* **Work request**: The lines needed are those from the start of the records through the line holding "f => takeByte bs fun v", each copied exactly.

* **Raw data**:
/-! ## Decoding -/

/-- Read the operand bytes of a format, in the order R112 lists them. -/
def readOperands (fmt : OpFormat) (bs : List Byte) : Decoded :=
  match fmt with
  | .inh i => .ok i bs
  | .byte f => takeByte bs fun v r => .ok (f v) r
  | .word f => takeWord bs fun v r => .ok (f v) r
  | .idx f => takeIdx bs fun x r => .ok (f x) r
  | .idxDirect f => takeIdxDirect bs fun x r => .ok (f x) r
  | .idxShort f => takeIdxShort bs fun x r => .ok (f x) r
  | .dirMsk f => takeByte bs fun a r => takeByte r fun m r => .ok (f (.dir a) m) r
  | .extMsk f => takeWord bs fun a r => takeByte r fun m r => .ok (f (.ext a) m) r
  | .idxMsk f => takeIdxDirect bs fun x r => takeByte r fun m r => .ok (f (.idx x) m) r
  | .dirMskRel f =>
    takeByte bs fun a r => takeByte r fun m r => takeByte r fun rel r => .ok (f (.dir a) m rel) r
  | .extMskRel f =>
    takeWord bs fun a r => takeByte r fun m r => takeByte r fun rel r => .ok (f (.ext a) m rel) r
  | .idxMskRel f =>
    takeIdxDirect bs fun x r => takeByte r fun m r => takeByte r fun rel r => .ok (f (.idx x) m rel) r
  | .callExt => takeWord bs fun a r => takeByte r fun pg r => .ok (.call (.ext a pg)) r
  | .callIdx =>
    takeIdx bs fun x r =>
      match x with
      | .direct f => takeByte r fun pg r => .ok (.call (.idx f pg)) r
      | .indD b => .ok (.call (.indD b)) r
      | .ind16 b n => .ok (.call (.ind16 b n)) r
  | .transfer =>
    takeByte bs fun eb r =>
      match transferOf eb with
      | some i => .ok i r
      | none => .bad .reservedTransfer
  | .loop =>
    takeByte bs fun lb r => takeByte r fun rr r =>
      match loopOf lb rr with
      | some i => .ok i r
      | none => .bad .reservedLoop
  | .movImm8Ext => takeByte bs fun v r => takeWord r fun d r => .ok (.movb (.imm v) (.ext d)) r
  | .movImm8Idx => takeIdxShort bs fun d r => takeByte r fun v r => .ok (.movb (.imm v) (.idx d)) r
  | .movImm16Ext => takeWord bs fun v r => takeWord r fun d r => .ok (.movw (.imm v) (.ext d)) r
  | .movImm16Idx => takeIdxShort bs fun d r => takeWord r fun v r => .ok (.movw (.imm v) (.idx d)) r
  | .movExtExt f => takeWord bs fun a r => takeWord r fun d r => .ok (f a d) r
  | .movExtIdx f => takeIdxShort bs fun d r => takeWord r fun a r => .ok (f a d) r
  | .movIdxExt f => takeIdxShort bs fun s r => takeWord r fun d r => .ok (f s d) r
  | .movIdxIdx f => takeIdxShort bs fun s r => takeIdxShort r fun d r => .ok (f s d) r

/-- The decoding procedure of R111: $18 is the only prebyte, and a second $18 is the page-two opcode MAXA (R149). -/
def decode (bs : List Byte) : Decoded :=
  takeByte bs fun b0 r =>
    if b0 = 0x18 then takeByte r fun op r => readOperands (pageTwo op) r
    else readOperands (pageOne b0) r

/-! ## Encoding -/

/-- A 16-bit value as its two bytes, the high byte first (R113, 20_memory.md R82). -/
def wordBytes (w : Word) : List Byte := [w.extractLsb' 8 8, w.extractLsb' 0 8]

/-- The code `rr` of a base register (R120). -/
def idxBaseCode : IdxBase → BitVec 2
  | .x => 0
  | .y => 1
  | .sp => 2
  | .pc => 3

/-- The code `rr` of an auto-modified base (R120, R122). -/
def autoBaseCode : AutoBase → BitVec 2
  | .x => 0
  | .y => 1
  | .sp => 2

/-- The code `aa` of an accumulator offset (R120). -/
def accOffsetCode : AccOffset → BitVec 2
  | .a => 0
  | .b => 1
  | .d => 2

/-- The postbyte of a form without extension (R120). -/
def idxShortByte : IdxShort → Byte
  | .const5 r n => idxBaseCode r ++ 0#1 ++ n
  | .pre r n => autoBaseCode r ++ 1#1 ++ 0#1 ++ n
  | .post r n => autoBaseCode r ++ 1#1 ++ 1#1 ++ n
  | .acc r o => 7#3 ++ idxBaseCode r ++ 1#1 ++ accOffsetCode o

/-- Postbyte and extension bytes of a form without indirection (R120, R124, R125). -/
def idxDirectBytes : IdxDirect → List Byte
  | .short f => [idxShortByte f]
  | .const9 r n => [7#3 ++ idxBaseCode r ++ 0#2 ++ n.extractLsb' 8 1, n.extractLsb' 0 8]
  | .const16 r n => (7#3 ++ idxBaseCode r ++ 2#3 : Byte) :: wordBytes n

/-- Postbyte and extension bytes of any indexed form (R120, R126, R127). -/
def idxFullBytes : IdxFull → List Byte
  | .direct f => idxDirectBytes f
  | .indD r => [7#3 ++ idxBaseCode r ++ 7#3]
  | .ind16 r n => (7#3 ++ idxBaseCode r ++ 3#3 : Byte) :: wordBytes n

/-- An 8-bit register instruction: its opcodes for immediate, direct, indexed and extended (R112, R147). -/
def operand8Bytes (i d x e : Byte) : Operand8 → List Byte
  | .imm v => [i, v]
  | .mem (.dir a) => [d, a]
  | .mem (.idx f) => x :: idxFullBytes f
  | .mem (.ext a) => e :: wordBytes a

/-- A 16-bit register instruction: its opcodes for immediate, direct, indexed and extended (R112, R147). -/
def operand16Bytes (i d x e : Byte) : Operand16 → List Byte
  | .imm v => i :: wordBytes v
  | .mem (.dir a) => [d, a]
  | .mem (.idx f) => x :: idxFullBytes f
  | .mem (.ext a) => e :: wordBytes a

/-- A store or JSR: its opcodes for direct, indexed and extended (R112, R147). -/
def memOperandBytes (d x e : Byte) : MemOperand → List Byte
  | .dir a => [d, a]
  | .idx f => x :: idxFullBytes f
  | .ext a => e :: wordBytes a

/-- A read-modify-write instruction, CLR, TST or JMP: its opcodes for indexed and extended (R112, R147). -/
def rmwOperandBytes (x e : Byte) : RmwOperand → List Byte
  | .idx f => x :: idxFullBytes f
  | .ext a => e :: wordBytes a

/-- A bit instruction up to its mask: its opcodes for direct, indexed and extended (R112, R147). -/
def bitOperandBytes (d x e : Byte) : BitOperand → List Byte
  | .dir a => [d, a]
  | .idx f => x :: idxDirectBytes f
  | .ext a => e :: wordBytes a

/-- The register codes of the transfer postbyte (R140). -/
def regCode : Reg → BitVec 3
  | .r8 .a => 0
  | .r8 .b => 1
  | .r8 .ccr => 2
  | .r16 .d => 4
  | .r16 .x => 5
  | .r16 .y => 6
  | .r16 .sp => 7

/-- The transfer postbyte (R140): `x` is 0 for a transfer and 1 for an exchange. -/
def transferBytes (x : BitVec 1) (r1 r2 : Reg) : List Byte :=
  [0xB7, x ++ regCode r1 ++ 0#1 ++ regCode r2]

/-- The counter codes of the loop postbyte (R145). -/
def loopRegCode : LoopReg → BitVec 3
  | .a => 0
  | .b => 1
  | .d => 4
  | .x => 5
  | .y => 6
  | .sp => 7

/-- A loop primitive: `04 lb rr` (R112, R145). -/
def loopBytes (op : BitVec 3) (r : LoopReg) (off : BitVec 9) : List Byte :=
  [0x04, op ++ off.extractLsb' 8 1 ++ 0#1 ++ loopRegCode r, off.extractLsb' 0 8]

* **Result below**:
/-! ## Decoding -/

/-- Read the operand bytes of a format, in the order R112 lists them. -/
def readOperands (fmt : OpFormat) (bs : List Byte) : Decoded :=
  match fmt with
  | .inh i => .ok i bs
  | .byte f => takeByte bs fun v r => .ok (f v) r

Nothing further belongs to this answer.